Старые болезни, глава 1

Ночью Чарлик опять не давал ей уснуть: скулил, никак не мог устроиться у себя в кресле, громко вынюхивая подстилку и вертясь, словно ловил свой хвост, и Евгения Михайловна не прощала себе, что не подумала о враче раньше. То есть, разумеется, думала, но лечебница находилась далеко, в Кунцеве, часто обещали оттепель, было скользко, к тому же каждый раз она невольно вспоминала собственное последнее посещение поликлиники. «Какое у бабулечки красивое белье!» С помощью этого комплимента профессор-консультант, вряд ли многим её моложе, надеялся прописаться в другом поколении, где ещё интересуются трикотажными подробностями, тем более что в кабинете присутствовало несколько женщин, районных артрологов. Однако впервые Евгения Михайловна действительно ощутила себя старухой и, сидя на кушетке, машинально наблюдала, как, широко расставив ноги, профессор погружал в них большой живот, пытаясь, не покидая стула, добраться к её раздутому правому колену. «Где беспокоит? Тут?..» Она крикнула от вонзившихся в колено пальцев. «Правильно». Утратив к ней всяческий интерес, профессор повернулся к коллегам с таким видом, будто только для того и прибыл сюда, чтобы продемонстрировать своё нажатие, и, очутившись в коридоре без каких-либо новых назначений, Евгения Михайловна никак не могла понять, зачем понадобилась эта пытка!
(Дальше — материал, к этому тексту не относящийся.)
theorem settleAll_only {l_ : List Part} {a_ : Dev} (d : Dev) (start : Nat)
    (s_ : Part.sub [.out, .start, .evt, .whl, .wrp, .ccp, .ply, .dst, .img] l_ = true) (k_ : Only l_ a_ d) :
    Only l_ a_ (settleAll d start) := by
  refine Only.of ?_ s_ k_
  unfold settleAll
  try dsimp only
  repeat' (first
    | with_reducible exact Only.refl _ _ | exact rfl | intro _
    | with_reducible first
      | apply Dev.modPly_only | apply settleOne_only | apply Only.ite | apply Only.each)

theorem advance_only {l_ : List Part} {a_ : Dev} (d : Dev) (dest : Option Nat)
    (s_ : Part.sub [.wrp] l_ = true) (k_ : Only l_ a_ d) :
    Only l_ a_ (advance d dest) := by
  refine Only.of ?_ s_ k_
  unfold advance
  try dsimp only
  repeat' (first
    | with_reducible exact Only.refl _ _ | exact rfl | intro _
    | with_reducible first
      | apply Dev.modWrp_only | apply Dev.modNode_only | apply Only.ite | apply Only.each | apply OnlyO.some
      | apply OnlyO.none | apply OnlyO.getD | apply OnlyO.ite
    | with_reducible assumption
    | split)

theorem countCopy_only {l_ : List Part} {a_ : Dev} (d : Dev) (n : Fin 4) (k : Int) (r : DownRec)
    (s_ : Part.sub [.whl, .wrp] l_ = true) (k_ : Only l_ a_ d) :
    Only l_ a_ (countCopy d n k r) := by
  refine Only.of ?_ s_ k_
  unfold countCopy
  try dsimp only
  repeat' (first
    | with_reducible exact Only.refl _ _ | exact rfl | intro _
    | with_reducible first
      | apply Dev.modWhl_only | apply Dev.modWrp_only | apply Only.ite | apply Only.each | apply OnlyO.some
      | apply OnlyO.none | apply OnlyO.getD | apply OnlyO.ite
    | with_reducible assumption
    | split)

theorem recKey_only {l_ : List Part} {a_ : Dev} (d : Dev) (r : DownRec)
    (s_ : Part.sub [.free, .start, .evt, .dst] l_ = true) (k_ : Only l_ a_ d) :
    Only l_ a_ (recKey d r).2 := by
  refine Only.of ?_ s_ k_
  unfold recKey
  try dsimp only
  repeat' (first
    | with_reducible exact Only.refl _ _ | exact rfl | intro _
    | with_reducible first
      | apply linkKey_only | apply Only.ite | apply Only.each | apply OnlyO.some | apply OnlyO.none | apply OnlyO.getD
      | apply OnlyO.ite
    | with_reducible assumption
    | split)

theorem placeRec_only {l_ : List Part} {a_ : Dev} (d : Dev) (n : Fin 4) (k : Int) (c : CellRef) (r : DownRec)
    (s_ : Part.sub [.free, .start, .evt, .whl, .wrp, .ply, .dst] l_ = true) (k_ : Only l_ a_ d) :
    Only l_ a_ (placeRec d n k c r).1 := by
  refine Only.of ?_ s_ k_
  unfold placeRec
  try dsimp only
  repeat' (first
    | with_reducible exact Only.refl _ _ | exact rfl | intro _
    | with_reducible first
      | apply Dev.modPly_only | apply Dev.modNode_only | apply advance_only | apply countCopy_only | apply recKey_only
      | apply Only.ite | apply Only.each | apply OnlyO.some | apply OnlyO.none | apply OnlyO.getD | apply OnlyO.ite
    | with_reducible assumption
    | split)

theorem dropBcast_only {l_ : List Part} {a_ : Dev} (k : Int) (d : Dev) (n : Fin 4)
    (s_ : Part.sub [.whl, .wrp] l_ = true) (k_ : Only l_ a_ d) :
    Only l_ a_ (dropBcast k d n) := by
  refine Only.of ?_ s_ k_
  unfold dropBcast
  try dsimp only
  repeat' (first
    | with_reducible exact Only.refl _ _ | exact rfl | intro _
    | with_reducible first
      | apply Dev.modCnt_only | apply countCopy_only | apply Only.ite | apply Only.each)

theorem dropNoFit_only {l_ : List Part} {a_ : Dev} (d : Dev) (k : Int)
    (s_ : Part.sub [.out, .start, .evt, .whl, .wrp, .ccp, .ply, .dst, .img] l_ = true) (k_ : Only l_ a_ d) :
    Only l_ a_ (dropNoFit d k) := by
  refine Only.of ?_ s_ k_
  unfold dropNoFit
  try dsimp only
  repeat' (first
    | with_reducible exact Only.refl _ _ | exact rfl | intro _
    | with_reducible first
      | apply Dev.modPly_only | apply Dev.modCnt_only | apply recFailed_only | apply dropBcast_only | apply Only.ite
      | apply Only.each | apply OnlyO.some | apply OnlyO.none | apply OnlyO.getD | apply OnlyO.ite
    | with_reducible assumption
    | split)

theorem passShared_only {l_ : List Part} {a_ : Dev} (d : Dev) (n : Fin 4) (k : Int)
    (s_ : Part.sub [.wrp] l_ = true) (k_ : Only l_ a_ d) :
    Only l_ a_ (passShared d n k) := by
  refine Only.of ?_ s_ k_
  unfold passShared
  try dsimp only
  repeat' (first
    | with_reducible exact Only.refl _ _ | exact rfl | intro _
    | with_reducible first
      | apply Dev.modWrp_only | apply Only.ite | apply Only.each)

theorem placePlan_only {l_ : List Part} {a_ : Dev} (d : Dev) (n : Fin 4) (k : Int) (pl : Plan)
    (s_ : Part.sub [.free, .start, .evt, .whl, .wrp, .ply, .dst] l_ = true) (k_ : Only l_ a_ d) :
    Only l_ a_ (placePlan d n k pl).1 := by
  refine Only.of ?_ s_ k_
  unfold placePlan
  try dsimp only
  repeat' (first
    | with_reducible exact Only.refl _ _ | exact rfl | intro _
    | with_reducible first
      | apply placeRec_only | apply Only.ite | apply Only.each | apply OnlyO.some | apply OnlyO.none | apply OnlyO.getD
      | apply OnlyO.ite
    | with_reducible assumption
    | split)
Но обойтись без лечебницы было уже нельзя. Утром Евгения Михайловна позвонила Толе, после репетиции он заехал, сказав, что ведь ветеринара можно пригласить. Ей это просто не приходило в голову! Она молчала, сознавая, что стариков в самом деле нужно учить и искренне готовая учиться, а Толя поглядывал в окно, где его дожидалось такси и на антенне дома напротив вызревал в блекнувшей январской голубизне одуванчик луны. «За деньги поедет кто угодно». Словно уличив её в намерении сэкономить, он оставил на серванте телефон врача со странным именем Локтимир, двадцать пять рублей и, уходя, косился на заправленную в пишущую машинку страницу: кроме этого приработка у матери имелись пенсия и ежемесячно даваемая им сотня – можно было не дергать его накануне гастролей… Но где бы сама она взяла Локтимира, которого Толе рекомендовал знакомый дрессировщик, легко сказать «Пригласи»! А, главное, кто купил эту собаку, которую Евгения Михайловна не хотела, и почему она должна нести такие расходы? Хватит ей без того: беспокоить незнакомого человека, волноваться - не подведет ли, потому что слово у людей перестало быть словом; и чашку чая ему тоже нужно предложить. Кондитерский отдел в их булочной закрыт уже неделю, придется ехать в гастроном, дважды взбираться на высокую ступеньку автобуса.

Провожая Толю в переднюю, она покрылась пятнами. Когда-нибудь она всё ему выскажет, особенно об этой его манере откупаться, о призванных возместить редкие посещения чрезмерных подарках, ставивших её в неловкое положение перед невесткой и не приносивших радости. Кто-то ведь уже объяснил: самое ценное, что вы можете подарить другому человеку, это свое время. Привези Толя ветеринара сам, это значило бы для неё куда больше, чем цветной «Электрон».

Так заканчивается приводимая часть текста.